# U.S. Soldiers Urged Not to Shoot Taliban at Night so Locals Can Sleep



## longknife (Oct 5, 2012)

Reports indicate U.S. soldiers and British Royal Marines have been urged to show "courageous constraint" by not shooting Taliban members spotted planting IEDs.

The reason? Shooting them might disturb the locals.

This news comes out on the heels of an investigation into the death of Royal Marine Sergeant Peter Rayner, whom witnesses say watched the Taliban plant IEDs at night but was ordered not to engage them. Families of other soldiers and Royal Marines are telling stories of how their loved ones were not allowed to use mortars or night illumination when they came across Taliban members in an area full of IEDs. 

The reason given was that "the sound of shooting 'might wake up and upset the locals.'"

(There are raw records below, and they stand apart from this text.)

-- ==== Sys2Proof/Machine/Loader.lean ====
section
/-! DEFINITION. The loader: how it reads a JGO object (09:R161, R162; log entry 10), its checks (09:R163, 10:R164,
21:R329), and what it writes into the versions of a placed configuration (05:R57 to R60, R396, R397; 22:R332). -/

namespace Sys2Proof.Machine

/-! ## The object (09:R161, R162) -/

/-- A little-endian number in the bytes of an object. -/
def bytesAt (l : List Byte) (at_ n : Nat) : Nat := ((l.drop at_).take n).foldr (fun b v => b.toNat + 256 * v) 0

/-- A NODE record. -/
structure NodeRecord where
  name : Nat
  handler : Nat
  role : Nat
  stage : Nat
  pmatch : Nat
  inuse : Nat
  ordered : Nat
  outuse : Nat
  k1 : Nat
  scope : Nat
  subgraph : Nat
  low : Nat
deriving DecidableEq, Repr

def nodeRecordOf (x : Nat) : NodeRecord :=
  ⟨bitsOf x 96 32, bitsOf x 87 9, bitsOf x 84 3, bitsOf x 80 4, bitsOf x 78 2, bitsOf x 74 4, bitsOf x 70 4, bitsOf x 66 4, bitsOf x 57 9,
    bitsOf x 54 3, bitsOf x 46 8, bitsOf x 0 46⟩

def roleOf : Nat → Option Role
  | 0 => some .loader
  | 1 => some .compute
  | 2 => some .storer
  | 3 => some .loopb
  | 4 => some .landing
  | 5 => some .reduce
  | _ => none

def matchOf : Nat → PMatch
  | 0 => .any
  | 1 => .tru
  | 2 => .fls
  | _ => .null

def scopeOf : Nat → Option Scope
  | 0 => some .cell
  | 1 => some .gallery
  | 2 => some .hall
  | 3 => some .device
  | 4 => some .system
  | _ => none

/-- A record with a reserved bit or a field out of its range. -/
def NodeRecord.bad (r : NodeRecord) : Bool :=
  r.low ≠ 0 || (roleOf r.role).isNone || (scopeOf r.scope).isNone || decide (256 ≤ r.k1)
    || (upTo 4).any fun p => bitAt r.ordered p && !bitAt r.inuse p

/-- A node as its record gives it, with the words of its handler's CODE record and what the other sections say of it. -/
def NodeRecord.apply (r : NodeRecord) (codes : List (List Word)) (n : NodeSpec) : NodeSpec :=
  { n with
    name := r.name, code := codes.getD r.handler []
    role := (roleOf r.role).getD .compute, handlerId := r.handler, stage := BitVec.ofNat 4 r.stage, pmatch := matchOf r.pmatch
    inputs := (upTo 4).map fun p => if bitAt r.inuse p then some (bitAt r.ordered p) else none
    outputs := (upTo 4).map fun p => bitAt r.outuse p
    window := r.k1 + 1, scope := (scopeOf r.scope).getD .device, subgraph := r.subgraph }

/-- A section header: type, offset, length, records. -/
def sectionAt (l : List Byte) (i : Nat) : Nat × Nat × Nat × Nat :=
  let a := 32 + 16 * i
  (bytesAt l a 4, bytesAt l (a + 4) 4, bytesAt l (a + 8) 4, bytesAt l (a + 12) 4)

def sections (l : List Byte) : List (Nat × Nat × Nat × Nat) := (upTo (bytesAt l 8 4)).map (sectionAt l)

/-- The NODE records of an object, in order. -/
def nodeRecords (l : List Byte) : List NodeRecord :=
  (sections l).flatMap fun (type, at_, _, n) =>
    if type = 3 then (upTo n).map fun i => nodeRecordOf (bytesAt l (at_ + 16 * i) 16) else []

/-- Records of a CODE section from a byte on: each gives its word count, in as many bytes as the object's format takes
(log entry 10), then its words, little-endian (09:R143, R161). -/
def codesFrom (l : List Byte) (at_ : Nat) : Nat → List (List Word)
  | 0 => []
  | n + 1 =>
    let w := Config.codeCountBytes
    let k := bytesAt l at_ w
    ((upTo k).map fun i => BitVec.ofNat 64 (bytesAt l (at_ + w + 8 * i) 8)) :: codesFrom l (at_ + w + 8 * k) n

/-- The CODE records of an object, in order. -/
def codeRecords (l : List Byte) : List (List Word) :=
  (sections l).flatMap fun (type, at_, _, n) => if type = 5 then codesFrom l at_ n else []

/-- A whole 128-byte row of an object (09:R161; 22:R333). -/
def rowAt (l : List Byte) (at_ : Nat) : Row := BitVec.ofNat 1024 (bytesAt l at_ 128)

/-- Rows that a tensor takes: whole groups of its format's rows (07:R102). -/
def Tensor.span (t : Tensor) : Nat := (t.elements + 1023) / 1024 * groupRows t.fmt t.width

/-- DATA records from a byte on: each names a tensor, in as many bytes as the object's format takes (log entry 10), and holds
the rows that fill the tensor's layout (09:R161; 22:R333). Tensor, first byte of the rows, rows. -/
def imagesFrom (l : List Byte) (tensors : List Tensor) (at_ : Nat) : Nat → List (Nat × Nat × Nat)
  | 0 => []
  | n + 1 =>
    let w := Config.dataRefBytes
    let t := bytesAt l at_ w
    let rows := match tensors[t]? with | some x => x.span | none => 0
    (t, at_ + w, rows) :: imagesFrom l tensors (at_ + w + 128 * rows) n
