-- ==== Sys2Proof/Certificates/Slice0/Obligations.lean ====
section
/-! DEFINITION. The statements about the model. Each is named `Obligations.<Name>`; the vocabulary they share stands
first, under `Claims`. -/

namespace Sys2Proof.Claims

open Sys2Proof.Machine

/-! ## Shared vocabulary -/

/-- A source names a poisoned in-token (05:R71). -/
def poisonedSource (t : Task) : Spec → Bool
  | .s _ => false
  | .inp i => (t.inTok i).poison

/-- What a source gives: s0 reads 0, an in-specifier its token's payload (09:R146). -/
def sourceValue (t : Task) : Spec → Word
  | .s r => if r = 0 then 0 else tgetD t.regs 0 r.toNat
  | .inp i => (t.inTok i).payload

/-- The task after an instruction of one scalar result: sd holds the value unless it is s0, every other scalar is
unchanged, the taint takes that of the sources read, the result is readable after its latency and not before that of an
earlier write, and nothing else of the task changes (11:R165 to R167). -/
def ScalarResult (now : Nat) (t u : Task) (sd : BitVec 5) (srcs : List Spec) (lat : Nat) (v : Word) : Prop :=
  u.reg sd = (if sd = 0 then 0 else v)
  ∧ (∀ r, r ≠ sd → u.reg r = t.reg r)
  ∧ (∀ r, tgetD u.ready 0 r = if r = sd.toNat ∧ sd ≠ 0 then max (now + lat) (tgetD t.ready 0 r) else tgetD t.ready 0 r)
  ∧ u = { t with regs := u.regs, ready := u.ready, taint := t.taint || srcs.any (poisonedSource t) }

/-- In every state the instruction completes for the task at the focus with this one scalar result, and the task goes
on after one cycle. -/
def Computes (i : Instr) (sd : BitVec 5) (srcs : List Spec) (lat : Nat) (f : Task → Word) : Prop :=
  ∀ (s : State) (t : Task), s.task s.here = some t →
    ∃ u, exec i s = .next (s.complete u) ∧ ScalarResult s.now t u sd srcs lat (f t)

/-- The task after an instruction that writes predicate pd: p0 discards the write, every other predicate is unchanged,
and nothing else of the task changes but the taint of the sources read (09:R151, 11:R165). -/
def PredResult (t u : Task) (pd : BitVec 3) (srcs : List Spec) (v : Bool) : Prop :=
  u.pred pd = (if pd = 0 then true else v)
  ∧ (∀ p, p ≠ pd → u.pred p = t.pred p)
  ∧ u = { t with preds := u.preds, taint := t.taint || srcs.any (poisonedSource t) }

/-- In every state the instruction completes for the task at the focus with this one predicate. -/
def Decides (i : Instr) (pd : BitVec 3) (srcs : List Spec) (f : Task → Bool) : Prop :=
  ∀ (s : State) (t : Task), s.task s.here = some t →
    ∃ u, exec i s = .next (s.complete u) ∧ PredResult t u pd srcs (f t)

end Sys2Proof.Claims

section

open Sys2Proof Sys2Proof.Machine Sys2Proof.Claims

/-! ## Classes SR, SI and BR -/

/-- 11:R168: addition, subtraction and the logical operations, a and b taken as unsigned integers and the result
stored mod 2^64. -/
def Sys2Proof.Claims.ScalarAddSubLogic : Prop :=
  ∀ (sd : BitVec 5) (sa sb : Spec),
    Computes (.add sd sa sb) sd [sa, sb] 1
      (fun t => BitVec.ofNat 64 ((sourceValue t sa).toNat + (sourceValue t sb).toNat))
    ∧ Computes (.sub sd sa sb) sd [sa, sb] 1
      (fun t => BitVec.ofInt 64 ((sourceValue t sa).toNat - (sourceValue t sb).toNat))
    ∧ Computes (.and sd sa sb) sd [sa, sb] 1 (fun t => sourceValue t sa &&& sourceValue t sb)
    ∧ Computes (.or sd sa sb) sd [sa, sb] 1 (fun t => sourceValue t sa ||| sourceValue t sb)
    ∧ Computes (.xor sd sa sb) sd [sa, sb] 1 (fun t => sourceValue t sa ^^^ sourceValue t sb)
    ∧ Computes (.andn sd sa sb) sd [sa, sb] 1 (fun t => sourceValue t sa &&& ~~~(sourceValue t sb))
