-- ==== Sys2Proof/Laws/State.lean ====
section
/-! SUPPORT. What each update of the state leaves in each other field: one lemma per field per update, so that no proof
unfolds a record update. -/

namespace Sys2Proof.Machine

@[simp] theorem State.updCell_now (s : State) (c : Nat) (f : Cell → Cell) : (s.updCell c f).now = s.now := rfl
@[simp] theorem State.updCell_phcS (s : State) (c : Nat) (f : Cell → Cell) : (s.updCell c f).phcS = s.phcS := rfl
@[simp] theorem State.updCell_phcNs (s : State) (c : Nat) (f : Cell → Cell) : (s.updCell c f).phcNs = s.phcNs := rfl
@[simp] theorem State.updCell_phcFrac (s : State) (c : Nat) (f : Cell → Cell) : (s.updCell c f).phcFrac = s.phcFrac := rfl
@[simp] theorem State.updCell_rate (s : State) (c : Nat) (f : Cell → Cell) : (s.updCell c f).rate = s.rate := rfl
@[simp] theorem State.updCell_mem (s : State) (c : Nat) (f : Cell → Cell) : (s.updCell c f).mem = s.mem := rfl
@[simp] theorem State.updCell_memPoison (s : State) (c : Nat) (f : Cell → Cell) : (s.updCell c f).memPoison = s.memPoison := rfl
@[simp] theorem State.updCell_memFull (s : State) (c : Nat) (f : Cell → Cell) : (s.updCell c f).memFull = s.memFull := rfl
@[simp] theorem State.updCell_memDeferred (s : State) (c : Nat) (f : Cell → Cell) : (s.updCell c f).memDeferred = s.memDeferred := rfl
@[simp] theorem State.updCell_memAnswered (s : State) (c : Nat) (f : Cell → Cell) : (s.updCell c f).memAnswered = s.memAnswered := rfl
@[simp] theorem State.updCell_hostMem (s : State) (c : Nat) (f : Cell → Cell) : (s.updCell c f).hostMem = s.hostMem := rfl
@[simp] theorem State.updCell_hostStores (s : State) (c : Nat) (f : Cell → Cell) : (s.updCell c f).hostStores = s.hostStores := rfl
@[simp] theorem State.updCell_halls (s : State) (c : Nat) (f : Cell → Cell) : (s.updCell c f).halls = s.halls := rfl
@[simp] theorem State.updCell_groups (s : State) (c : Nat) (f : Cell → Cell) : (s.updCell c f).groups = s.groups := rfl
@[simp] theorem State.updCell_net (s : State) (c : Nat) (f : Cell → Cell) : (s.updCell c f).net = s.net := rfl
@[simp] theorem State.updCell_hops (s : State) (c : Nat) (f : Cell → Cell) : (s.updCell c f).hops = s.hops := rfl
@[simp] theorem State.updCell_cfgs (s : State) (c : Nat) (f : Cell → Cell) : (s.updCell c f).cfgs = s.cfgs := rfl
@[simp] theorem State.updCell_ctxs (s : State) (c : Nat) (f : Cell → Cell) : (s.updCell c f).ctxs = s.ctxs := rfl
@[simp] theorem State.updCell_cp (s : State) (c : Nat) (f : Cell → Cell) : (s.updCell c f).cp = s.cp := rfl
@[simp] theorem State.updCell_mirror (s : State) (c : Nat) (f : Cell → Cell) : (s.updCell c f).mirror = s.mirror := rfl
@[simp] theorem State.updCell_ports (s : State) (c : Nat) (f : Cell → Cell) : (s.updCell c f).ports = s.ports := rfl
@[simp] theorem State.updCell_focus (s : State) (c : Nat) (f : Cell → Cell) : (s.updCell c f).focus = s.focus := rfl
@[simp] theorem State.updCell_slot (s : State) (c : Nat) (f : Cell → Cell) : (s.updCell c f).slot = s.slot := rfl
@[simp] theorem State.updCell_turns (s : State) (c : Nat) (f : Cell → Cell) : (s.updCell c f).turns = s.turns := rfl
@[simp] theorem State.updCell_choice (s : State) (c : Nat) (f : Cell → Cell) : (s.updCell c f).choice = s.choice := rfl
@[simp] theorem State.updCell_fresh (s : State) (c : Nat) (f : Cell → Cell) : (s.updCell c f).fresh = s.fresh := rfl

@[simp] theorem State.updCell0_now (s : State) (f : Cell → Cell) : (s.updCell0 f).now = s.now := rfl
@[simp] theorem State.updCell0_phcS (s : State) (f : Cell → Cell) : (s.updCell0 f).phcS = s.phcS := rfl
@[simp] theorem State.updCell0_phcNs (s : State) (f : Cell → Cell) : (s.updCell0 f).phcNs = s.phcNs := rfl
@[simp] theorem State.updCell0_phcFrac (s : State) (f : Cell → Cell) : (s.updCell0 f).phcFrac = s.phcFrac := rfl
@[simp] theorem State.updCell0_rate (s : State) (f : Cell → Cell) : (s.updCell0 f).rate = s.rate := rfl
@[simp] theorem State.updCell0_mem (s : State) (f : Cell → Cell) : (s.updCell0 f).mem = s.mem := rfl
@[simp] theorem State.updCell0_memPoison (s : State) (f : Cell → Cell) : (s.updCell0 f).memPoison = s.memPoison := rfl
@[simp] theorem State.updCell0_memFull (s : State) (f : Cell → Cell) : (s.updCell0 f).memFull = s.memFull := rfl
@[simp] theorem State.updCell0_memDeferred (s : State) (f : Cell → Cell) : (s.updCell0 f).memDeferred = s.memDeferred := rfl
@[simp] theorem State.updCell0_memAnswered (s : State) (f : Cell → Cell) : (s.updCell0 f).memAnswered = s.memAnswered := rfl
@[simp] theorem State.updCell0_hostMem (s : State) (f : Cell → Cell) : (s.updCell0 f).hostMem = s.hostMem := rfl
@[simp] theorem State.updCell0_hostStores (s : State) (f : Cell → Cell) : (s.updCell0 f).hostStores = s.hostStores := rfl
@[simp] theorem State.updCell0_halls (s : State) (f : Cell → Cell) : (s.updCell0 f).halls = s.halls := rfl
@[simp] theorem State.updCell0_groups (s : State) (f : Cell → Cell) : (s.updCell0 f).groups = s.groups := rfl
@[simp] theorem State.updCell0_net (s : State) (f : Cell → Cell) : (s.updCell0 f).net = s.net := rfl
@[simp] theorem State.updCell0_hops (s : State) (f : Cell → Cell) : (s.updCell0 f).hops = s.hops := rfl
@[simp] theorem State.updCell0_cfgs (s : State) (f : Cell → Cell) : (s.updCell0 f).cfgs = s.cfgs := rfl
@[simp] theorem State.updCell0_ctxs (s : State) (f : Cell → Cell) : (s.updCell0 f).ctxs = s.ctxs := rfl
@[simp] theorem State.updCell0_cp (s : State) (f : Cell → Cell) : (s.updCell0 f).cp = s.cp := rfl
@[simp] theorem State.updCell0_mirror (s : State) (f : Cell → Cell) : (s.updCell0 f).mirror = s.mirror := rfl
@[simp] theorem State.updCell0_ports (s : State) (f : Cell → Cell) : (s.updCell0 f).ports = s.ports := rfl
@[simp] theorem State.updCell0_focus (s : State) (f : Cell → Cell) : (s.updCell0 f).focus = s.focus := rfl
@[simp] theorem State.updCell0_slot (s : State) (f : Cell → Cell) : (s.updCell0 f).slot = s.slot := rfl
@[simp] theorem State.updCell0_turns (s : State) (f : Cell → Cell) : (s.updCell0 f).turns = s.turns := rfl
@[simp] theorem State.updCell0_choice (s : State) (f : Cell → Cell) : (s.updCell0 f).choice = s.choice := rfl
@[simp] theorem State.updCell0_fresh (s : State) (f : Cell → Cell) : (s.updCell0 f).fresh = s.fresh := rfl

This is not "courageous restraint" -- this is appeasement.


----------



## RoccoR (Oct 6, 2012)

longknife,  _et al,_

I can't imagine someone in a position of trust, leadership and responsibility, actually saying this; or, anything that could be interpreted as this.



longknife said:


> --- not shooting Taliban members spotted planting IEDs.
> 
> The reason? Shooting them might disturb the locals.


*(COMMENT)*

OK!  The solution is to issue  -silencers.-  Then shoot the insurgent(s) planting the bombs, then!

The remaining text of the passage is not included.